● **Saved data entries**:

--- --- ---

/-! ## Consumables -/

/-- A presence line's change starts its settling time (R128); a rise that has settled clears the record into
AUTHENTICATING and requests an AUTHENTICATE, which is left pending where the link queue is full (R129); a fall that has
settled ends the position's link entries, answers a parked CHECK_NOW and clears the record into ABSENT (R130). The
model's choices in it: log 36 for a change back before the line has settled. -/
def Obligations.PresenceIsTakenWhenSettled : Prop :=
  (∀ (s : State) (p : Nat) (level : Bool), p < 5 →
    ∃ t, exec (.presenceLineChange p level) s = .next t ∧ s.changesOnly t [.consumable] ∧
      let line := tget s.consumable.presence p
      t.consumable =
        if line.level = level then s.consumable
        else
          { s.consumable with presence := tset s.consumable.presence p { line with level := level, since := s.now } }) ∧
  (∀ (s : State) (p : Nat), s.settles p true →
    ∃ t, exec (.presenceRise p) s = .next t ∧ s.changesOnly t [.consumable, .link, .directive] ∧
      t.consumable =
        s.consumable.changed p
          (clearedRecord .authenticating (s.consumableAt p).lowMark (decide (8 ≤ s.link.queue.length)))
          { tget s.consumable.presence p with settled := true } ∧
      t.link = { s.link with queue := admitted s.link.queue { position := p, kind := .authenticate } } ∧
      t.directive = s.directive.asked [noticeOf .inserted [u8 p]]) ∧
  (∀ (s : State) (p : Nat), s.settles p false →
    ∃ t, exec (.presenceFall p) s = .next t ∧ s.changesOnly t [.consumable, .link, .directive] ∧
      let r := s.consumableAt p
      let kept := s.link.queue.filter fun e => e.position != p
      t.consumable =
          s.consumable.changed p (clearedRecord .absent r.lowMark false)
            { tget s.consumable.presence p with settled := false } ∧
        t.link =
          (if s.link.running ≠ none ∧ s.link.queue.head?.map LinkEntry.position = some p then
            { queue := kept, running := none, quietSince := some s.now }
          else { s.link with queue := kept }) ∧
        t.directive =
          (s.directive.asked
            [noticeOf .removed
              [u8 p, u8 r.state.code, u16 r.partialDots, opt 4 (r.chip.map Chip.remaining), u32 r.unsynced,
               u32 r.overrun]]).handed
            (r.parkedCheck.toList.map fun parked =>
              parked.reply
                (.done
                  [u8 p, u8 CheckResult.removed.code, u8 ConsumableState.absent.code, opt 8 none, opt 4 none])
                s.now)) ∧
  (∀ (s : State) (p : Nat), ¬s.settles p true → exec (.presenceRise p) s = .next s) ∧
  (∀ (s : State) (p : Nat), ¬s.settles p false → exec (.presenceFall p) s = .next s)

/-- An epoch boundary (R139): pending intervals take effect; then each position in order makes the first request that
applies to it. With room for five entries every request is admitted; with a full queue none is. A boundary that has
been taken does not come again. The model's choices in it: log 3 for the boundary last taken, 40 for a
refused SYNC. -/
def Obligations.EpochBoundaryRunsTheSchedule : Prop :=
  (∀ s : State, s.consumable.lastEpoch < s.now / 1000000 →
    ∃ t, exec .epochBoundary s = .next t ∧ s.changesOnly t [.consumable, .link] ∧
      t.consumable.lastEpoch = s.now / 1000000 ∧ t.consumable.presence = s.consumable.presence ∧
      (∀ p < 5, tget t.consumable.schedule p = { interval := s.intervalAfter p, pending := none }) ∧
      t.link.running = s.link.running ∧ t.link.quietSince = s.link.quietSince ∧
      (s.link.queue.length ≤ 3 →
        t.link.queue =
            [0, 1, 2, 3, 4].foldl
              (fun queue p =>
                match s.boundaryRequest p with
                | some kind => admitted queue { position := p, kind := kind }
                | none => queue)
              s.link.queue ∧
          ∀ p < 5,
            t.consumableAt p =
              match s.boundaryRequest p, (s.scheduled p).recheckDue with
              | some .recheck, some due => { s.scheduled p with recheckDue := some (due + s.intervalAfter p) }
              | some .authenticate, _ => { s.scheduled p with authPending := false }
              | some .sync, _ => { s.scheduled p with syncRefused := false }
              | _, _ => s.scheduled p) ∧
      (8 ≤ s.link.queue.length →
        t.link = s.link ∧
          ∀ p < 5,
            t.consumableAt p =
              if s.boundaryRequest p = some .sync then { s.scheduled p with syncRefused := true } else s.scheduled p)) ∧
  (∀ s : State, s.now / 1000000 ≤ s.consumable.lastEpoch → exec .epochBoundary s = .next s)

--- --- ---

● **Task instructions**:
Reproduce all entries. Keep them exact.

● **Answer to this exercise**:
/-! ## Consumables -/

/-- A presence line's change starts its settling time (R128); a rise that has settled clears the record into
AUTHENTICATING and requests an AUTHENTICATE, which is left pending where the link queue is full (R129); a fall that has
settled ends the position's link entries, answers a parked CHECK_NOW and clears the record into ABSENT (R130). The
model's choices in it: log 36 for a change back before the line has settled. -/
def Obligations.PresenceIsTakenWhenSettled : Prop :=
  (∀ (s : State) (p : Nat) (level : Bool), p < 5 →
    ∃ t, exec (.presenceLineChange p level) s = .next t ∧ s.changesOnly t [.consumable] ∧
      let line := tget s.consumable.presence p
      t.consumable =
        if line.level = level then s.consumable
        else
          { s.consumable with presence := tset s.consumable.presence p { line with level := level, since := s.now } }) ∧
  (∀ (s : State) (p : Nat), s.settles p true →
    ∃ t, exec (.presenceRise p) s = .next t ∧ s.changesOnly t [.consumable, .link, .directive] ∧
      t.consumable =
        s.consumable.changed p
          (clearedRecord .authenticating (s.consumableAt p).lowMark (decide (8 ≤ s.link.queue.length)))
          { tget s.consumable.presence p with settled := true } ∧
      t.link = { s.link with queue := admitted s.link.queue { position := p, kind := .authenticate } } ∧
      t.directive = s.directive.asked [noticeOf .inserted [u8 p]]) ∧
  (∀ (s : State) (p : Nat), s.settles p false →
    ∃ t, exec (.presenceFall p) s = .next t ∧ s.changesOnly t [.consumable, .link, .directive] ∧
      let r := s.consumableAt p
      let kept := s.link.queue.filter fun e => e.position != p
      t.consumable =
          s.consumable.changed p (clearedRecord .absent r.lowMark false)
            { tget s.consumable.presence p with settled := false } ∧
        t.link =
          (if s.link.running ≠ none ∧ s.link.queue.head?.map LinkEntry.position = some p then
            { queue := kept, running := none, quietSince := some s.now }
          else { s.link with queue := kept }) ∧
        t.directive =
          (s.directive.asked
            [noticeOf .removed
              [u8 p, u8 r.state.code, u16 r.partialDots, opt 4 (r.chip.map Chip.remaining), u32 r.unsynced,
               u32 r.overrun]]).handed
            (r.parkedCheck.toList.map fun parked =>
              parked.reply
                (.done
                  [u8 p, u8 CheckResult.removed.code, u8 ConsumableState.absent.code, opt 8 none, opt 4 none])
                s.now)) ∧
  (∀ (s : State) (p : Nat), ¬s.settles p true → exec (.presenceRise p) s = .next s) ∧
  (∀ (s : State) (p : Nat), ¬s.settles p false → exec (.presenceFall p) s = .next s)

/-- An epoch boundary (R139): pending intervals take effect; then each position in order makes the first request that
applies to it. With room for five entries every request is admitted; with a full queue none is. A boundary that has
been taken does not come again. The model's choices in it: log 3 for the boundary last taken, 40 for a
refused SYNC. -/
def Obligations.EpochBoundaryRunsTheSchedule : Prop :=
  (∀ s : State, s.consumable.lastEpoch < s.now / 1000000 →
    ∃ t, exec .epochBoundary s = .next t ∧ s.changesOnly t [.consumable, .link] ∧
      t.consumable.lastEpoch = s.now / 1000000 ∧ t.consumable.presence = s.consumable.presence ∧
      (∀ p < 5, tget t.consumable.schedule p = { interval := s.intervalAfter p, pending := none }) ∧
      t.link.running = s.link.running ∧ t.link.quietSince = s.link.quietSince ∧
      (s.link.queue.length ≤ 3 →
        t.link.queue =
            [0, 1, 2, 3, 4].foldl
              (fun queue p =>
                match s.boundaryRequest p with
                | some kind => admitted queue { position := p, kind := kind }
                | none => queue)
              s.link.queue ∧
          ∀ p < 5,
            t.consumableAt p =
              match s.boundaryRequest p, (s.scheduled p).recheckDue with
              | some .recheck, some due => { s.scheduled p with recheckDue := some (due + s.intervalAfter p) }
              | some .authenticate, _ => { s.scheduled p with authPending := false }
              | some .sync, _ => { s.scheduled p with syncRefused := false }
              | _, _ => s.scheduled p) ∧
      (8 ≤ s.link.queue.length →
        t.link = s.link ∧
          ∀ p < 5,
            t.consumableAt p =
              if s.boundaryRequest p = some .sync then { s.scheduled p with syncRefused := true } else s.scheduled p)) ∧
  (∀ s : State, s.now / 1000000 ≤ s.consumable.lastEpoch → exec .epochBoundary s = .next s)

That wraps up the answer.